[DATASET EXTRACT — start]
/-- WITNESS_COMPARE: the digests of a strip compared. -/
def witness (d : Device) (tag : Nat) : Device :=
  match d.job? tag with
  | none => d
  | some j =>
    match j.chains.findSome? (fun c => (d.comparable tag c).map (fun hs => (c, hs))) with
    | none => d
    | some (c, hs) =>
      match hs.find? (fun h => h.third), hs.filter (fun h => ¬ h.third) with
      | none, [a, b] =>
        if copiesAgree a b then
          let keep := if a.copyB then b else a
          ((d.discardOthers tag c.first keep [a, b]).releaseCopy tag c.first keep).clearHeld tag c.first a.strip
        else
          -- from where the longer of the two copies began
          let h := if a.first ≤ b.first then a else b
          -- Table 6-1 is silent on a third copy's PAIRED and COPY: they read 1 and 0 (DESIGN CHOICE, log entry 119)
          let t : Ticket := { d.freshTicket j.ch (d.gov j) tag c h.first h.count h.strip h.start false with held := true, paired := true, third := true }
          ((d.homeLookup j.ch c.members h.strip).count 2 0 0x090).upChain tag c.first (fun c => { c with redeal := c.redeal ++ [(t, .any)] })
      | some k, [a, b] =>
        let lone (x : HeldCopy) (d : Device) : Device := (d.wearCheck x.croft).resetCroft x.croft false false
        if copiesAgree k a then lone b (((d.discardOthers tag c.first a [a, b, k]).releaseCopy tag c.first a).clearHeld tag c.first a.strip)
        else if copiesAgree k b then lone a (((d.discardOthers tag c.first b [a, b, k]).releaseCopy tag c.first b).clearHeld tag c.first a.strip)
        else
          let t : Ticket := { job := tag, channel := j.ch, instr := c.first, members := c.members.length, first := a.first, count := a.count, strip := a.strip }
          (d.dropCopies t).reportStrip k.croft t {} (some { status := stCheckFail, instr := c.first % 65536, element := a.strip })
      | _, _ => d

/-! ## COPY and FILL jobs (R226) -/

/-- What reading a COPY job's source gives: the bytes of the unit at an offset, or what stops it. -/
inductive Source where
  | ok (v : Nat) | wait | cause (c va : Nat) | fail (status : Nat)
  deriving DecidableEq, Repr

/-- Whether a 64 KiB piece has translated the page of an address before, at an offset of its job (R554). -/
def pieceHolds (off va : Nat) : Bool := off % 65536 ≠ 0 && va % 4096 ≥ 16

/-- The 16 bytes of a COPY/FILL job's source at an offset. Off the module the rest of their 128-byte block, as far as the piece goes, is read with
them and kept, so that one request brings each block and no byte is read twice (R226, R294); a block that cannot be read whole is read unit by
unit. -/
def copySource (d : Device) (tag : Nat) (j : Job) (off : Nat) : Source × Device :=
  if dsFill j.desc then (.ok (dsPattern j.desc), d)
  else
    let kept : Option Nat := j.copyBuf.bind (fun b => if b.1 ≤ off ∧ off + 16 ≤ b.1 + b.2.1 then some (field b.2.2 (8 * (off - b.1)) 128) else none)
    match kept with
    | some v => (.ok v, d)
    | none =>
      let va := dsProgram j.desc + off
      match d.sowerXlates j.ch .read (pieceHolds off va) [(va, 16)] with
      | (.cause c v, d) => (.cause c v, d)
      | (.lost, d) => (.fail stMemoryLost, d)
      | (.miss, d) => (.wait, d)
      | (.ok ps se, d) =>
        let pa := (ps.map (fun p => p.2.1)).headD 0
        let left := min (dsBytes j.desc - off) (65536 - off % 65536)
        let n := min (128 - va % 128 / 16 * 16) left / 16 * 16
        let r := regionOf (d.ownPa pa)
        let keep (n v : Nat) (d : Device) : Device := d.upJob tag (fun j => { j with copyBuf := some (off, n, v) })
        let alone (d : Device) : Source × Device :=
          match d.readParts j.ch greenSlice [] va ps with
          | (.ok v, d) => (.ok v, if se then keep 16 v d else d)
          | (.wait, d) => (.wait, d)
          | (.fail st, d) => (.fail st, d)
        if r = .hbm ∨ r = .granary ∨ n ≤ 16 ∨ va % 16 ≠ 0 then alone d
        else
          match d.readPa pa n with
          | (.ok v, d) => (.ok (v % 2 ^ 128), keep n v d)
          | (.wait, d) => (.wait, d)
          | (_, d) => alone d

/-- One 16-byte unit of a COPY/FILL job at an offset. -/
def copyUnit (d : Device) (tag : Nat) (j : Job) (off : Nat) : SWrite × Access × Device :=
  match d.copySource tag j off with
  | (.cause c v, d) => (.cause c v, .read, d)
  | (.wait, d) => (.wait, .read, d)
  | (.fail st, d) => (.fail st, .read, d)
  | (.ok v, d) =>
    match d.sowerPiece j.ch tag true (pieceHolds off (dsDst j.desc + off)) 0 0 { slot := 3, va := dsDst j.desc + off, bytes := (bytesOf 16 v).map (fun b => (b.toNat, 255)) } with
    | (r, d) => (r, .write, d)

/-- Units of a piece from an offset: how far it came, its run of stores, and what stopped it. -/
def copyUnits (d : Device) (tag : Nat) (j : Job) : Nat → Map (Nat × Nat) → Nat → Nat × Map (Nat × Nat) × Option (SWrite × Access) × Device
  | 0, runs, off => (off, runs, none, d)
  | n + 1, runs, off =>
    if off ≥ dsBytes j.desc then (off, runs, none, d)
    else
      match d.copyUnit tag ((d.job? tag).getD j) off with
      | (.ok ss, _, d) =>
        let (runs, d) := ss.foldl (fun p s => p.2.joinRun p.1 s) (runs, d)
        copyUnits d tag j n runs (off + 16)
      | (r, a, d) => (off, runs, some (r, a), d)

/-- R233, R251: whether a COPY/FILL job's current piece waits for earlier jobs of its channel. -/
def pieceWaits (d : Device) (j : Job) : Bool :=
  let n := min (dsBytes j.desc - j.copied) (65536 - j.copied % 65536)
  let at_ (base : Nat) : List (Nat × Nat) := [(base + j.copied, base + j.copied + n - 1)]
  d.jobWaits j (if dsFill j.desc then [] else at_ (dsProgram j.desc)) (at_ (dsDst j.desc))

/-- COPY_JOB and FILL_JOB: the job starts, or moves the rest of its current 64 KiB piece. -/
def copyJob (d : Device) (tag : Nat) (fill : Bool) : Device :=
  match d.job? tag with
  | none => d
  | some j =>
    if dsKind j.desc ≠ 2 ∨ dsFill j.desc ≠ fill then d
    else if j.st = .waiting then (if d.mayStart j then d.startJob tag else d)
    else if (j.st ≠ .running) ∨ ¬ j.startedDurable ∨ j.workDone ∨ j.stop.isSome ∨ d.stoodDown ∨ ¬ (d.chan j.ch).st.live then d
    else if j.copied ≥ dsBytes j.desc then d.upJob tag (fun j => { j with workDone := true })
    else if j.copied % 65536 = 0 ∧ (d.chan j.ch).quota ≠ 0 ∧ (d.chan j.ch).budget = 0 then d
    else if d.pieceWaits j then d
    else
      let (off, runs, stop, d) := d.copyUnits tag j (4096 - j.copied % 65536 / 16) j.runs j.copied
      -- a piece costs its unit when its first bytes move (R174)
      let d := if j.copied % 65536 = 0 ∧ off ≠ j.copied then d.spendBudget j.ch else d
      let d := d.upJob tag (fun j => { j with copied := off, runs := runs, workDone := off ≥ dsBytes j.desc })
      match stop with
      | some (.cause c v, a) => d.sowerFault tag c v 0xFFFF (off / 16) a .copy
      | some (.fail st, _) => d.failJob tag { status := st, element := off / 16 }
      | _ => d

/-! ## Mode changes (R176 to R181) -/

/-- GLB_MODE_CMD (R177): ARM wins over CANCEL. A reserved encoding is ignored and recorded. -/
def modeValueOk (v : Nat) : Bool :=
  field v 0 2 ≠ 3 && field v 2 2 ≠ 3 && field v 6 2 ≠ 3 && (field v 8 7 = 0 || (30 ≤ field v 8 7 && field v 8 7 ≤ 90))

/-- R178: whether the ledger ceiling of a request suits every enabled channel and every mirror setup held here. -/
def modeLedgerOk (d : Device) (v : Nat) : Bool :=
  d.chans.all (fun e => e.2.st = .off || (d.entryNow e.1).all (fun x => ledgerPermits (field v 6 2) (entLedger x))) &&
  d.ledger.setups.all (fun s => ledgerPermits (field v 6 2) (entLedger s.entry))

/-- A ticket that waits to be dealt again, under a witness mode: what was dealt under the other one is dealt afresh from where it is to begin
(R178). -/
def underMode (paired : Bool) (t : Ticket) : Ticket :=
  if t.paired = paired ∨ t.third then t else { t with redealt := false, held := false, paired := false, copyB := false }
[DATASET EXTRACT — finish]
[DATASET EXTRACT — start]
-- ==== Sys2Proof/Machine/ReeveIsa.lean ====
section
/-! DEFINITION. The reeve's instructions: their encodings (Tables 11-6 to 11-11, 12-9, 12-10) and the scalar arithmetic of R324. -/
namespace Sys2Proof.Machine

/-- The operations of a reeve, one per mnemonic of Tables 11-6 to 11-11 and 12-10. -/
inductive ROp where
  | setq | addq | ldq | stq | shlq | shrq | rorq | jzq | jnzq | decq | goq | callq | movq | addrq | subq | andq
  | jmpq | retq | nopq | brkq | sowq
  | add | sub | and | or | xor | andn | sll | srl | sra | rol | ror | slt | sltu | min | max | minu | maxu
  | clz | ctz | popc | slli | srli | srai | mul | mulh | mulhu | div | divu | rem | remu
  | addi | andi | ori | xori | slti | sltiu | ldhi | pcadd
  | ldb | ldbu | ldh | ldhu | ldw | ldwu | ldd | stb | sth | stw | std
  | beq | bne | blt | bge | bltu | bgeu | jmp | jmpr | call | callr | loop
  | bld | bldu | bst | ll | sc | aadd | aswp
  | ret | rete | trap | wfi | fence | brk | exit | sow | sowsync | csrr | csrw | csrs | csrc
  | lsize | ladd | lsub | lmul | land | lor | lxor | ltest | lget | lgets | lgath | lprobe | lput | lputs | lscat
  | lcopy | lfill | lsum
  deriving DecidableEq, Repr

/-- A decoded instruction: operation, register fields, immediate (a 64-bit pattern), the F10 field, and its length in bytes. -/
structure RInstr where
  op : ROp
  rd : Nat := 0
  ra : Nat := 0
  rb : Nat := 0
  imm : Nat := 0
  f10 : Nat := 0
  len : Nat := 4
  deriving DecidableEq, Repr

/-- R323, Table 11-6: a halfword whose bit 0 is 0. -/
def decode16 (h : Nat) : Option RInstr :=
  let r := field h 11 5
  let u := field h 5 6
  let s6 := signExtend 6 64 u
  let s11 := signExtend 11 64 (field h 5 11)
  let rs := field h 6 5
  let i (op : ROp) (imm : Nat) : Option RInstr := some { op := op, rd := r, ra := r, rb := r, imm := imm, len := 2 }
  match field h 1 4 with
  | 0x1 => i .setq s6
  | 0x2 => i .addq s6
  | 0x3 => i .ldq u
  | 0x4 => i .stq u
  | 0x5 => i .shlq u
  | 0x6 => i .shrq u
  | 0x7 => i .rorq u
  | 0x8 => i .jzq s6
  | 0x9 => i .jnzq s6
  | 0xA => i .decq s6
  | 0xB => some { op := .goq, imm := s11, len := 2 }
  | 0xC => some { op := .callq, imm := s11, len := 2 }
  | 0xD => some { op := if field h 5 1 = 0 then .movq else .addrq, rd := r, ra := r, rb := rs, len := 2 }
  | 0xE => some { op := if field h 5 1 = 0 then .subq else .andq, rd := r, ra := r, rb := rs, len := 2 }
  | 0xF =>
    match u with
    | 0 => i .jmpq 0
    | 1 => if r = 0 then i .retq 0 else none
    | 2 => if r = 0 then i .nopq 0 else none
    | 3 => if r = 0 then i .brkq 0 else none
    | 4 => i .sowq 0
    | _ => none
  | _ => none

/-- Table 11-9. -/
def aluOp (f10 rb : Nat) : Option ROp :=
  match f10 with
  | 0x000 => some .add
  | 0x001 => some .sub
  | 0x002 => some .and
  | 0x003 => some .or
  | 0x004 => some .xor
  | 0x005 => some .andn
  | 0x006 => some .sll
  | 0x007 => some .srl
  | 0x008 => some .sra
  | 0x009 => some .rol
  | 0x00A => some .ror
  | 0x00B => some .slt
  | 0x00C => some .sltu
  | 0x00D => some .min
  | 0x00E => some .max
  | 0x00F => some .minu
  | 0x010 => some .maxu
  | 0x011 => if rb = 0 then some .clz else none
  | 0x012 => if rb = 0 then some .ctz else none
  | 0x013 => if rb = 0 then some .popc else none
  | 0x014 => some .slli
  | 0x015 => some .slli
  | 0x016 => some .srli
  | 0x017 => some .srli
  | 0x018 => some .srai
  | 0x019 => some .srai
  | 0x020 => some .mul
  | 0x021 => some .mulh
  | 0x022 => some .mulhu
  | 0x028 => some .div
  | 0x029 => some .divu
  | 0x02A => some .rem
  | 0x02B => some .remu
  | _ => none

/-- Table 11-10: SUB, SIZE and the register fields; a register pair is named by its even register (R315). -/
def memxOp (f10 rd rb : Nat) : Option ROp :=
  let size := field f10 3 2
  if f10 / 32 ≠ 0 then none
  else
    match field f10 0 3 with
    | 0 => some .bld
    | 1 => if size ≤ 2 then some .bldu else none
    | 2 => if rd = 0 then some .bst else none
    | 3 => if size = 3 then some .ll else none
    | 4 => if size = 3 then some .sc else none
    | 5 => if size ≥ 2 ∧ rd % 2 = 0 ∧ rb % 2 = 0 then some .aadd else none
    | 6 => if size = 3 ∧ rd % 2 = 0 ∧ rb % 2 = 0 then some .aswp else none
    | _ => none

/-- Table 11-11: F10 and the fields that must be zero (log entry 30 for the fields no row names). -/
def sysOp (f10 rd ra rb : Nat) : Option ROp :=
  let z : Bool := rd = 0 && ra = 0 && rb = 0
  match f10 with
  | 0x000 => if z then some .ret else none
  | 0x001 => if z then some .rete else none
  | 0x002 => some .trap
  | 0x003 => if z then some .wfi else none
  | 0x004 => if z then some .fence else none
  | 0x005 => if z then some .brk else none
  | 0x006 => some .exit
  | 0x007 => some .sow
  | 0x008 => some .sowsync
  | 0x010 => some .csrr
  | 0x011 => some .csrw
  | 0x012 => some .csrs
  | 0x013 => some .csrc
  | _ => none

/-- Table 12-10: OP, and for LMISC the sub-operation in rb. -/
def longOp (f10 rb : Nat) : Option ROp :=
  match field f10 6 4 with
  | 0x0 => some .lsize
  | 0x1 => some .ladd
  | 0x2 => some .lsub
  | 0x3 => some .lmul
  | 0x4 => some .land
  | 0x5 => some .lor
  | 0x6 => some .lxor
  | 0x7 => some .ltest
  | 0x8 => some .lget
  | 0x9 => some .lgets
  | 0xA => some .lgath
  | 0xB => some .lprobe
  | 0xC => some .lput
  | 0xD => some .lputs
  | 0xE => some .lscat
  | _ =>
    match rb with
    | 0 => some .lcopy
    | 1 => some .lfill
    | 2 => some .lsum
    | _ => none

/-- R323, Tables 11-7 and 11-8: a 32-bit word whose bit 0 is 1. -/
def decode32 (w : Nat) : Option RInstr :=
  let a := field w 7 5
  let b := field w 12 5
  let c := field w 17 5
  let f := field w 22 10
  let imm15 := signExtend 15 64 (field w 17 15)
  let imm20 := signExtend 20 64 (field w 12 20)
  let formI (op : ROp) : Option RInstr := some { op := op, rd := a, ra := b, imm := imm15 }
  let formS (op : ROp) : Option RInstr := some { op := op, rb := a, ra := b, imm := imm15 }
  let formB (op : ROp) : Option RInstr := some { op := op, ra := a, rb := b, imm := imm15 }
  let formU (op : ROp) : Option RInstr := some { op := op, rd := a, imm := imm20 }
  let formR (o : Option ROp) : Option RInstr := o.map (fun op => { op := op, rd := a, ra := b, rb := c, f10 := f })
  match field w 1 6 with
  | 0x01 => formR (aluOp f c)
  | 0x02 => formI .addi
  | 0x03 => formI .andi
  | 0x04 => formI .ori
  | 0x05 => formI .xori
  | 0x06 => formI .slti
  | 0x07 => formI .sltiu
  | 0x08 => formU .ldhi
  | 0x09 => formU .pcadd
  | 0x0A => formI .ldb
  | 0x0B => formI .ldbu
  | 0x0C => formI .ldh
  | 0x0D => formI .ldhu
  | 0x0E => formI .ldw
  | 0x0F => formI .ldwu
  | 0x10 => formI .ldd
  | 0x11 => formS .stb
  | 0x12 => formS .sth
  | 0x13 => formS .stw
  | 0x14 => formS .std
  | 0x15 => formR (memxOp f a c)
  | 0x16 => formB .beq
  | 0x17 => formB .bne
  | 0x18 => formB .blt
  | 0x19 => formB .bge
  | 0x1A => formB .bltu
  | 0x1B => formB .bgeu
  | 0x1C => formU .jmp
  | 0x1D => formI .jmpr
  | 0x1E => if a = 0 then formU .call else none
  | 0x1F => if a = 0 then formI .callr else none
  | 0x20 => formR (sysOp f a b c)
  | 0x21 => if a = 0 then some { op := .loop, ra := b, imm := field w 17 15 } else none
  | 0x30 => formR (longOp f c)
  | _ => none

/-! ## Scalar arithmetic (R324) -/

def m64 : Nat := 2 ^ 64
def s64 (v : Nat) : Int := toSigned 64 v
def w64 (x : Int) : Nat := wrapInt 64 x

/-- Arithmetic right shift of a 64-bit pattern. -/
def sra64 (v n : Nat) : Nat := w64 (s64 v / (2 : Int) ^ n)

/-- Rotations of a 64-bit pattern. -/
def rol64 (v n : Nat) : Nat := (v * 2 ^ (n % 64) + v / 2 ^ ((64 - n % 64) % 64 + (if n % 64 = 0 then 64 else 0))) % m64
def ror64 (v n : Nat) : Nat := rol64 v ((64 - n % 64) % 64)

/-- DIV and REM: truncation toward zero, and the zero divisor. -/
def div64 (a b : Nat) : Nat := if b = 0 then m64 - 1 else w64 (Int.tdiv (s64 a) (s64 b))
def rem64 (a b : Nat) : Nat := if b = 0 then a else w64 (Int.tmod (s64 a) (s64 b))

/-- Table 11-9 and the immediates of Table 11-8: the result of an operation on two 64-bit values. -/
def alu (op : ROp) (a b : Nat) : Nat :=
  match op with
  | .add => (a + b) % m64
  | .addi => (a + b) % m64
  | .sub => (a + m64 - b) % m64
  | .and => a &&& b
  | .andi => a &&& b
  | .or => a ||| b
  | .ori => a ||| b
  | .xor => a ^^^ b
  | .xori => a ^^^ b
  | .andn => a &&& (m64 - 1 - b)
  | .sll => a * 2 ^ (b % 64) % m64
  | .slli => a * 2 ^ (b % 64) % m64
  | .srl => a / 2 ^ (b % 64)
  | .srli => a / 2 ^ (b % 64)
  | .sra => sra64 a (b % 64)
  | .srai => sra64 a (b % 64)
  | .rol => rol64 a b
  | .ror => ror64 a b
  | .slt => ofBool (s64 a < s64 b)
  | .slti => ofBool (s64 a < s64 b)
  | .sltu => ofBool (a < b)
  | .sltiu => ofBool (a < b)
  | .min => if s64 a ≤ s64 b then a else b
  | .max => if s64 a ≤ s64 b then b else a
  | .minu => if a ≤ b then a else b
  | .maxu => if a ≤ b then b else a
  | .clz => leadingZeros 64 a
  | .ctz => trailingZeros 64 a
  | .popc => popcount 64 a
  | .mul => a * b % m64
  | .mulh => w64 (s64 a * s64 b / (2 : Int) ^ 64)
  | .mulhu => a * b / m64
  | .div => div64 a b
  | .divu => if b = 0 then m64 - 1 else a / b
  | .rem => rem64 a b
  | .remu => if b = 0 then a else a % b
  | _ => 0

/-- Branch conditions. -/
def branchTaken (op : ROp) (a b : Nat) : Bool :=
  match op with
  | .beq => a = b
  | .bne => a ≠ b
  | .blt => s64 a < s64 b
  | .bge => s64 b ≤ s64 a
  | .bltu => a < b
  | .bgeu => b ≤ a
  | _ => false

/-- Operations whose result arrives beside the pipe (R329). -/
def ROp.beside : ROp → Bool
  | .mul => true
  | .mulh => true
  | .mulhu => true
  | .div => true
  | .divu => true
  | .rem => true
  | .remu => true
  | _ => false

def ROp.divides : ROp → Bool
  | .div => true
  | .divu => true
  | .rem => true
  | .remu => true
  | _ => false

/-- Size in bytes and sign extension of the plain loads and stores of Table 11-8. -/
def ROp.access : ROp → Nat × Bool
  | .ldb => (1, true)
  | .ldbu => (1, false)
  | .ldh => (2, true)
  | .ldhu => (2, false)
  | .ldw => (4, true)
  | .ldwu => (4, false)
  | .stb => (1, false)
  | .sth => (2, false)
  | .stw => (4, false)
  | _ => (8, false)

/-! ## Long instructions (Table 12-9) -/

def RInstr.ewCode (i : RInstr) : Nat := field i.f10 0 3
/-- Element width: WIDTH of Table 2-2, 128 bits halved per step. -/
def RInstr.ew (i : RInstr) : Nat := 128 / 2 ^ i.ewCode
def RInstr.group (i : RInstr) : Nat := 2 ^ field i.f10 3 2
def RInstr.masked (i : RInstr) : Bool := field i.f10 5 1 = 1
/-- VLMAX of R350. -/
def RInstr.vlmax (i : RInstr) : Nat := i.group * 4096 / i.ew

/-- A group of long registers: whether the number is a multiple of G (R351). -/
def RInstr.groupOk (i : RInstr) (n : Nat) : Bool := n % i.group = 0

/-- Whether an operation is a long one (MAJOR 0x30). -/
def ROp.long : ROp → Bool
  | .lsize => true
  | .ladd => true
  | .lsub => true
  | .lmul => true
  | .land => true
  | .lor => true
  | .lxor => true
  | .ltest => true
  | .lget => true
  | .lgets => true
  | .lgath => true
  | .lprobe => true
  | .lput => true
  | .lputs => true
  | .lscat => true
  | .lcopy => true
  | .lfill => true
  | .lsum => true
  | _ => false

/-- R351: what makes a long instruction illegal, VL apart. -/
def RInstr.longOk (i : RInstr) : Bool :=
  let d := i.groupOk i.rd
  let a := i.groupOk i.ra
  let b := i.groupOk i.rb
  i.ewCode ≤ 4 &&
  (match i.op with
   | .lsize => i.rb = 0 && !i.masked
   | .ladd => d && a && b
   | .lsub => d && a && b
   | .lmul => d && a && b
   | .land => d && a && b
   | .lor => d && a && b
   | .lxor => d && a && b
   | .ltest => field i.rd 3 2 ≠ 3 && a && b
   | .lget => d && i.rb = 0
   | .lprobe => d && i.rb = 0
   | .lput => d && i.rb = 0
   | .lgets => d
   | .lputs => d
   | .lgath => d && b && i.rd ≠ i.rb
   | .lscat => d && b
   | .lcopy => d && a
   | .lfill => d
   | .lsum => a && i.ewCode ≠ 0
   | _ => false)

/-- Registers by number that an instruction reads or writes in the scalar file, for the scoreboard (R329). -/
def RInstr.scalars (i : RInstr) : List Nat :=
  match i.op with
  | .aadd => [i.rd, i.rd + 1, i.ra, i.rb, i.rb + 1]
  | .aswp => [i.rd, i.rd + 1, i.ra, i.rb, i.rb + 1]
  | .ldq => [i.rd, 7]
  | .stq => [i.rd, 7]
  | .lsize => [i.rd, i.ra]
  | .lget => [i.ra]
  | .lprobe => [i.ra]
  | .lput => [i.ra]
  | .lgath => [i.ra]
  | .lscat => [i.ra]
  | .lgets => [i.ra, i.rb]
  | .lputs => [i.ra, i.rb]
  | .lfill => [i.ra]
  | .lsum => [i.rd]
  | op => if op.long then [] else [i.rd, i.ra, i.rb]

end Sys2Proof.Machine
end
[DATASET EXTRACT — finish]
> _TASK BRIEF_: Give back exactly the lines of the listing above that run from the line with "lfill | lsum" to the line with "0 then .movq", inclusive.

> _WRITTEN ANSWER_:
  | lcopy | lfill | lsum
  deriving DecidableEq, Repr

/-- A decoded instruction: operation, register fields, immediate (a 64-bit pattern), the F10 field, and its length in bytes. -/
structure RInstr where
  op : ROp
  rd : Nat := 0
  ra : Nat := 0
  rb : Nat := 0
  imm : Nat := 0
  f10 : Nat := 0
  len : Nat := 4
  deriving DecidableEq, Repr

/-- R323, Table 11-6: a halfword whose bit 0 is 0. -/
def decode16 (h : Nat) : Option RInstr :=
  let r := field h 11 5
  let u := field h 5 6
  let s6 := signExtend 6 64 u
  let s11 := signExtend 11 64 (field h 5 11)
  let rs := field h 6 5
  let i (op : ROp) (imm : Nat) : Option RInstr := some { op := op, rd := r, ra := r, rb := r, imm := imm, len := 2 }
  match field h 1 4 with
  | 0x1 => i .setq s6
  | 0x2 => i .addq s6
  | 0x3 => i .ldq u
  | 0x4 => i .stq u
  | 0x5 => i .shlq u
  | 0x6 => i .shrq u
  | 0x7 => i .rorq u
  | 0x8 => i .jzq s6
  | 0x9 => i .jnzq s6
  | 0xA => i .decq s6
  | 0xB => some { op := .goq, imm := s11, len := 2 }
  | 0xC => some { op := .callq, imm := s11, len := 2 }
  | 0xD => some { op := if field h 5 1 = 0 then .movq else .addrq, rd := r, ra := r, rb := rs, len := 2 }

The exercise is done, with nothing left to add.